Segment Start: DATA TO EXAMINE

-- ==== Sys2Proof/Tests/Slice0.lean ====
section
/-! SUPPORT. The model's own tests. The expected results are the worked examples and vectors of spec/95_test_vectors.md (T<n>, H<n>),
and the words are written from the encodings of spec/30_encoding.md R95. At the end, one witness for the hypotheses of each statement
that has some, at the boundary values of its clauses. -/

namespace Sys2Proof.Tests

open Sys2Proof.Machine

/-! ## Helpers -/

/-- One step from a state with the given word placed at PC. -/
def runWord (w : Nat) (s : State) : Out := step (s.withFetchWord 16 w)

/-- The outcome is a next state, and what `f` sees of it is `a`. -/
def seen {α : Type} [DecidableEq α] (o : Out) (f : State → α) (a : α) : Bool :=
  match o with
  | .next t => decide (f t = a)
  | .fault _ => false
  | .refused _ => false

/-- The outcome is this model fault. -/
def faults (o : Out) (f : Fault) : Bool :=
  match o with
  | .next _ => false
  | .fault g => decide (g = f)
  | .refused _ => false

/-- The outcome is a next state. -/
def completes (o : Out) : Bool := seen o (fun _ => ()) ()

/-- The state after reset with some registers set. -/
def withV (l : List (Reg × Byte)) : State := l.foldl (fun s p => s.setV p.1 p.2) State.reset

/-- A state with bytes in memory from an address upward. -/
def withBytes (s : State) (a : Nat) (bytes : List Byte) : State := s.copyBytes a bytes

/-- The state after reset under other parameters. -/
def withParams (shift : ShiftSource) (mem : MemOob) (key : KeyOob) : State :=
  State.resetWith { font := defaultFont, shiftSource := shift, memOob := mem, keyOob := key }

/-- The state after reset waiting for a key into a register. -/
def waiting (x : Reg) : State := { State.reset with mode := .waitingForKey, waitReg := x }

/-! ## Well-formedness: a SYS term with the operand of CLS or RET is refused, and is no word's decoding -/

theorem test_wf_refuses_sys_0E0 : (Instr.sys 0x0E0).wf = false ∧ decodeWord (encode (.sys 0x0E0)) = some .cls := by decide
theorem test_wf_refuses_sys_0EE : (Instr.sys 0x0EE).wf = false ∧ decodeWord (encode (.sys 0x0EE)) = some .ret := by decide
theorem test_wf_accepts_sys_neighbours : (Instr.sys 0x0E1).wf = true ∧ (Instr.sys 0x0EF).wf = true ∧ (Instr.sys 0).wf = true := by
  decide

/-! ## Decoding: every constructor, its word written bit by bit from R95 with x = A, y = B, n = 5, kk = 3C, nnn = 9A5 -/

theorem test_decode_control_flow :
    decodeWord 0b0000000011101110#16 = some (.ret) ∧
    decodeWord 0b0000100110100101#16 = some (.sys 0x9A5) ∧
    decodeWord 0b0001100110100101#16 = some (.jp 0x9A5) ∧
    decodeWord 0b0010100110100101#16 = some (.call 0x9A5) ∧
    decodeWord 0b0011101000111100#16 = some (.seImm 0xA 0x3C) ∧
    decodeWord 0b0100101000111100#16 = some (.sneImm 0xA 0x3C) ∧
    decodeWord 0b0101101010110000#16 = some (.seReg 0xA 0xB) ∧
    decodeWord 0b1001101010110000#16 = some (.sneReg 0xA 0xB) ∧
    decodeWord 0b1011100110100101#16 = some (.jpV0 0x9A5) := by decide

theorem test_decode_load_alu :
    decodeWord 0b0110101000111100#16 = some (.ldImm 0xA 0x3C) ∧
    decodeWord 0b0111101000111100#16 = some (.addImm 0xA 0x3C) ∧
    decodeWord 0b1000101010110000#16 = some (.ldReg 0xA 0xB) ∧
    decodeWord 0b1000101010110001#16 = some (.orReg 0xA 0xB) ∧
    decodeWord 0b1000101010110010#16 = some (.andReg 0xA 0xB) ∧
    decodeWord 0b1000101010110011#16 = some (.xorReg 0xA 0xB) ∧
    decodeWord 0b1000101010110100#16 = some (.addReg 0xA 0xB) ∧
    decodeWord 0b1000101010110101#16 = some (.subReg 0xA 0xB) ∧
    decodeWord 0b1000101010110110#16 = some (.shr 0xA 0xB) ∧
    decodeWord 0b1000101010110111#16 = some (.subn 0xA 0xB) ∧
    decodeWord 0b1000101010111110#16 = some (.shl 0xA 0xB) ∧
    decodeWord 0b1100101000111100#16 = some (.rnd 0xA 0x3C) := by decide

theorem test_decode_index_memory :
    decodeWord 0b1010100110100101#16 = some (.ldI 0x9A5) ∧
    decodeWord 0b1111101000011110#16 = some (.addI 0xA) ∧
    decodeWord 0b1111101000101001#16 = some (.ldF 0xA) ∧
    decodeWord 0b1111101000110011#16 = some (.ldB 0xA) ∧
    decodeWord 0b1111101001010101#16 = some (.storeRegs 0xA) ∧
    decodeWord 0b1111101001100101#16 = some (.loadRegs 0xA) := by decide

theorem test_decode_display :
    decodeWord 0b0000000011100000#16 = some (.cls) ∧
    decodeWord 0b1101101010110101#16 = some (.drw 0xA 0xB 5) := by decide

theorem test_decode_keypad_timers :
    decodeWord 0b1110101010011110#16 = some (.skp 0xA) ∧
    decodeWord 0b1110101010100001#16 = some (.sknp 0xA) ∧
    decodeWord 0b1111101000000111#16 = some (.ldVxDT 0xA) ∧
    decodeWord 0b1111101000001010#16 = some (.ldVxK 0xA) ∧
    decodeWord 0b1111101000010101#16 = some (.ldDTVx 0xA) ∧
    decodeWord 0b1111101000011000#16 = some (.ldSTVx 0xA) := by decide

/-- T5 to T13: words with no instruction. -/
theorem test_decode_unknown :
    decodeWord 0x5AB1 = none ∧ decodeWord 0x9ABF = none ∧ decodeWord 0x8AB8 = none ∧ decodeWord 0x8ABF = none ∧
    decodeWord 0xE19F = none ∧ decodeWord 0xE000 = none ∧ decodeWord 0xF100 = none ∧ decodeWord 0xF175 = none ∧
    decodeWord 0xFFFF = none := by decide

/-- R64, R90: bytes in memory order; a single byte is no instruction. -/
theorem test_decode_bytes :
    decode [0x6A, 0x3C, 0xFF] = .ok (.ldImm 0xA 0x3C, [0xFF]) ∧ decode [0x6A] = .error .truncated ∧
    decode [0x5A, 0xB1] = .error (.unknownOpcode 0x5AB1) ∧ decodeTableWord 16 0x6A3C = some (.ldImm 0xA 0x3C) := by decide

/-! ## The step cycle -/

/-- T5, with V[A] = V[B]: reported, advanced, not skipped. -/
theorem test_step_unknown_word : seen (runWord 0x5AB1 (withV [(0xA, 1), (0xB, 1)]))
    (fun t => (t.pc, t.mode, t.events)) (0x202, .running, [.unknownOpcode 0x5AB1 0x200]) = true := by decide
/-- T14, T15. -/
theorem test_step_outside_running :
    seen (step { State.reset with mode := .halted }) id { State.reset with mode := .halted } = true ∧
    seen (step (waiting 3)) id (waiting 3) = true ∧ (waiting 3).stepResult = .noWorkWaiting := by decide
/-- T16, T17: the last PC that can be fetched from, and the one above it. -/
theorem test_step_at_end_of_memory :
    seen (step (withBytes { State.reset with pc := 0xFFE } 0xFFE [0x60, 0x12])) (fun t => (t.getV 0, t.pc)) (0x12, 0x1000) = true ∧
    faults (step { State.reset with pc := 0xFFF }) .addressOutOfRange = true := by decide
/-- T18: an odd PC. -/
theorem test_step_odd_pc : seen (step (withBytes { State.reset with pc := 0x201 } 0x200 [0xFF, 0x60, 0x12, 0xFF]))
    (fun t => (t.getV 0, t.pc)) (0x12, 0x203) = true := by decide
/-- D5: under `MEM_OOB = wrap` each byte address is reduced on its own. -/
theorem test_fetch_wraps : seen (step (withBytes { withParams .vx .wrap .fault with pc := 0xFFF } 0xFFF [0x60] |>.setByte 0 0x12))
    (fun t => (t.getV 0, t.pc)) (0x12, 0x1001) = true := by decide

/-! ## Control transfer -/

theorem test_sys_T3 : seen (runWord 0x00E1 State.reset) (fun t => (t.pc, t.mode, t.events))
    (0x202, .running, [.unknownOpcode 0x00E1 0x200]) = true := by decide
theorem test_jp_T19 : seen (runWord 0x1ABC State.reset) State.pc 0xABC = true := by decide
theorem test_call_T24 : seen (runWord 0x2ABC { State.reset with sp := 15 }) (fun t => (t.pc, t.sp, t.stack[15]))
    (0xABC, 16, 0x202) = true := by decide
theorem test_call_full_T25 : seen (runWord 0x2ABC { State.reset with sp := 16 }) (fun t => (t.pc, t.sp, t.mode, t.events))
    (0x200, 16, .halted, [.stackOverflow]) = true := by decide
theorem test_ret_T26 : seen (runWord 0x00EE { State.reset with sp := 1, stack := State.reset.stack.set 0 0x206, pc := 0x300 })
    (fun t => (t.pc, t.sp)) (0x206, 0) = true := by decide
theorem test_ret_empty_T28 : seen (runWord 0x00EE State.reset) (fun t => (t.pc, t.sp, t.mode, t.events))
    (0x200, 0, .halted, [.stackUnderflow]) = true := by decide
theorem test_seImm_T29_T30 : seen (runWord 0x3142 (withV [(1, 0x42)])) State.pc 0x204 = true ∧
    seen (runWord 0x3143 (withV [(1, 0x42)])) State.pc 0x202 = true := by decide
theorem test_sneImm_T32_T33 : seen (runWord 0x4142 (withV [(1, 0x42)])) State.pc 0x202 = true ∧
    seen (runWord 0x4143 (withV [(1, 0x42)])) State.pc 0x204 = true := by decide
theorem test_seReg_T34_T35 : seen (runWord 0x5120 (withV [(1, 7), (2, 7)])) State.pc 0x204 = true ∧
    seen (runWord 0x5120 (withV [(1, 7), (2, 8)])) State.pc 0x202 = true := by decide
theorem test_sneReg_T37_T38 : seen (runWord 0x9120 (withV [(1, 7), (2, 8)])) State.pc 0x204 = true ∧
    seen (runWord 0x9120 (withV [(1, 7), (2, 7)])) State.pc 0x202 = true := by decide
theorem test_jpV0_T43_T44 : seen (runWord 0xBFFF (withV [(0, 0xFF)])) State.pc 0x10FE = true ∧
    seen (runWord 0xB300 (withV [(0, 4), (3, 0x50)])) State.pc 0x304 = true := by decide

/-! ## Load, arithmetic, logic, random: `(V[x], VF, PC)` -/

theorem test_ldImm_T45 : seen (runWord 0x6A3C State.reset) (fun t => (t.getV 0xA, t.pc)) (0x3C, 0x202) = true := by decide
theorem test_addImm_T48_T50 : seen (runWord 0x7101 (withV [(1, 0xFF)])) (fun t => (t.getV 1, t.getV 15, t.pc)) (0, 0, 0x202) = true ∧
    seen (runWord 0x7F02 (withV [(15, 0xFF)])) (fun t => t.getV 15) 1 = true := by decide
theorem test_ldReg_T51 : seen (runWord 0x8230 (withV [(3, 0x7E)])) (fun t => (t.getV 2, t.getV 3, t.pc)) (0x7E, 0x7E, 0x202) = true := by
  decide
theorem test_orReg_T52 : seen (runWord 0x8011 (withV [(0, 0xF0), (1, 0x0F), (15, 1)])) (fun t => (t.getV 0, t.getV 15, t.pc))
    (0xFF, 1, 0x202) = true := by decide
theorem test_andReg_T53 : seen (runWord 0x8012 (withV [(0, 0xF0), (1, 0x3C), (15, 1)])) (fun t => (t.getV 0, t.getV 15, t.pc))
    (0x30, 1, 0x202) = true := by decide
theorem test_xorReg_T54 : seen (runWord 0x8013 (withV [(0, 0xF0), (1, 0x3C), (15, 1)])) (fun t => (t.getV 0, t.getV 15, t.pc))
    (0xCC, 1, 0x202) = true := by decide
theorem test_addReg_T59_T60 : seen (runWord 0x8014 (withV [(0, 0x80), (1, 0x80)])) (fun t => (t.getV 0, t.getV 15, t.pc))
    (0, 1, 0x202) = true ∧
    seen (runWord 0x8014 (withV [(0, 0xFF)])) (fun t => (t.getV 0, t.getV 15)) (0xFF, 0) = true := by decide
theorem test_addReg_flag_T62_T63 : seen (runWord 0x80F4 (withV [(0, 0x10), (15, 1)])) (fun t => (t.getV 0, t.getV 15)) (0x11, 0) = true ∧
    seen (runWord 0x8F14 (withV [(15, 0xF0), (1, 0x20)])) (fun t => t.getV 15) 1 = true := by decide
theorem test_subReg_T66_T67 : seen (runWord 0x8015 (withV [(0, 3), (1, 5), (15, 1)])) (fun t => (t.getV 0, t.getV 15, t.pc))
    (0xFE, 0, 0x202) = true ∧
    seen (runWord 0x8015 (withV [(0, 7), (1, 7)])) (fun t => (t.getV 0, t.getV 15)) (0, 1) = true := by decide
theorem test_subReg_flag_T71 : seen (runWord 0x8F15 (withV [(15, 5), (1, 3)])) (fun t => t.getV 15) 1 = true := by decide
theorem test_subn_T72_T73 : seen (runWord 0x8017 (withV [(0, 3), (1, 5)])) (fun t => (t.getV 0, t.getV 15, t.pc)) (2, 1, 0x202) = true ∧
    seen (runWord 0x8017 (withV [(0, 5), (1, 3), (15, 1)])) (fun t => (t.getV 0, t.getV 15)) (0xFE, 0) = true := by decide
theorem test_shr_T75_T77 : seen (runWord 0x8206 (withV [(2, 5)])) (fun t => (t.getV 2, t.getV 15, t.pc)) (2, 1, 0x202) = true ∧
    seen (runWord 0x8206 (withV [(2, 0x80), (15, 1)])) (fun t => (t.getV 2, t.getV 15)) (0x40, 0) = true := by decide
theorem test_shr_source_T78_T79 :
    seen (runWord 0x8236 (withV [(2, 0xFF), (3, 2)])) (fun t => (t.getV 2, t.getV 15)) (0x7F, 1) = true ∧
    seen (runWord 0x8236 (((withParams .vy .fault .fault).setV 2 0xFF).setV 3 2)) (fun t => (t.getV 2, t.getV 3, t.getV 15))
      (1, 2, 0) = true := by decide
theorem test_shl_T81_T83 : seen (runWord 0x820E (withV [(2, 0x81)])) (fun t => (t.getV 2, t.getV 15, t.pc)) (2, 1, 0x202) = true ∧
    seen (runWord 0x820E (withV [(2, 0x40), (15, 1)])) (fun t => (t.getV 2, t.getV 15)) (0x80, 0) = true := by decide
theorem test_shl_source_T84 : seen (runWord 0x823E (((withParams .vy .fault .fault).setV 2 1).setV 3 0xC0))
    (fun t => (t.getV 2, t.getV 15)) (0x80, 1) = true := by decide
/-- T86 on the byte the step receives; the step itself draws a free byte, counts it and advances. -/
theorem test_rnd_T86 : (State.reset.loadRandom 0xB7 3 0x0F).getV 3 = 0x07 ∧
    seen (runWord 0xC30F State.reset) (fun t => (t.pc, t.rndDraws)) (0x202, 1) = true := by decide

Segment End: DATA TO EXAMINE

◆ **EXERCISE BRIEF**
In the listing above, find the line with "decide (g = f)" and the line with "decodeWord 0b0000100110100101#16 = some"; set down exactly those two lines and every line between them, nothing more.

◆ **COMPLETED EXERCISE**
  | .fault g => decide (g = f)
  | .refused _ => false

/-- The outcome is a next state. -/
def completes (o : Out) : Bool := seen o (fun _ => ()) ()

/-- The state after reset with some registers set. -/
def withV (l : List (Reg × Byte)) : State := l.foldl (fun s p => s.setV p.1 p.2) State.reset

/-- A state with bytes in memory from an address upward. -/
def withBytes (s : State) (a : Nat) (bytes : List Byte) : State := s.copyBytes a bytes

/-- The state after reset under other parameters. -/
def withParams (shift : ShiftSource) (mem : MemOob) (key : KeyOob) : State :=
  State.resetWith { font := defaultFont, shiftSource := shift, memOob := mem, keyOob := key }

/-- The state after reset waiting for a key into a register. -/
def waiting (x : Reg) : State := { State.reset with mode := .waitingForKey, waitReg := x }

/-! ## Well-formedness: a SYS term with the operand of CLS or RET is refused, and is no word's decoding -/

theorem test_wf_refuses_sys_0E0 : (Instr.sys 0x0E0).wf = false ∧ decodeWord (encode (.sys 0x0E0)) = some .cls := by decide
theorem test_wf_refuses_sys_0EE : (Instr.sys 0x0EE).wf = false ∧ decodeWord (encode (.sys 0x0EE)) = some .ret := by decide
theorem test_wf_accepts_sys_neighbours : (Instr.sys 0x0E1).wf = true ∧ (Instr.sys 0x0EF).wf = true ∧ (Instr.sys 0).wf = true := by
  decide

/-! ## Decoding: every constructor, its word written bit by bit from R95 with x = A, y = B, n = 5, kk = 3C, nnn = 9A5 -/

theorem test_decode_control_flow :
    decodeWord 0b0000000011101110#16 = some (.ret) ∧
    decodeWord 0b0000100110100101#16 = some (.sys 0x9A5) ∧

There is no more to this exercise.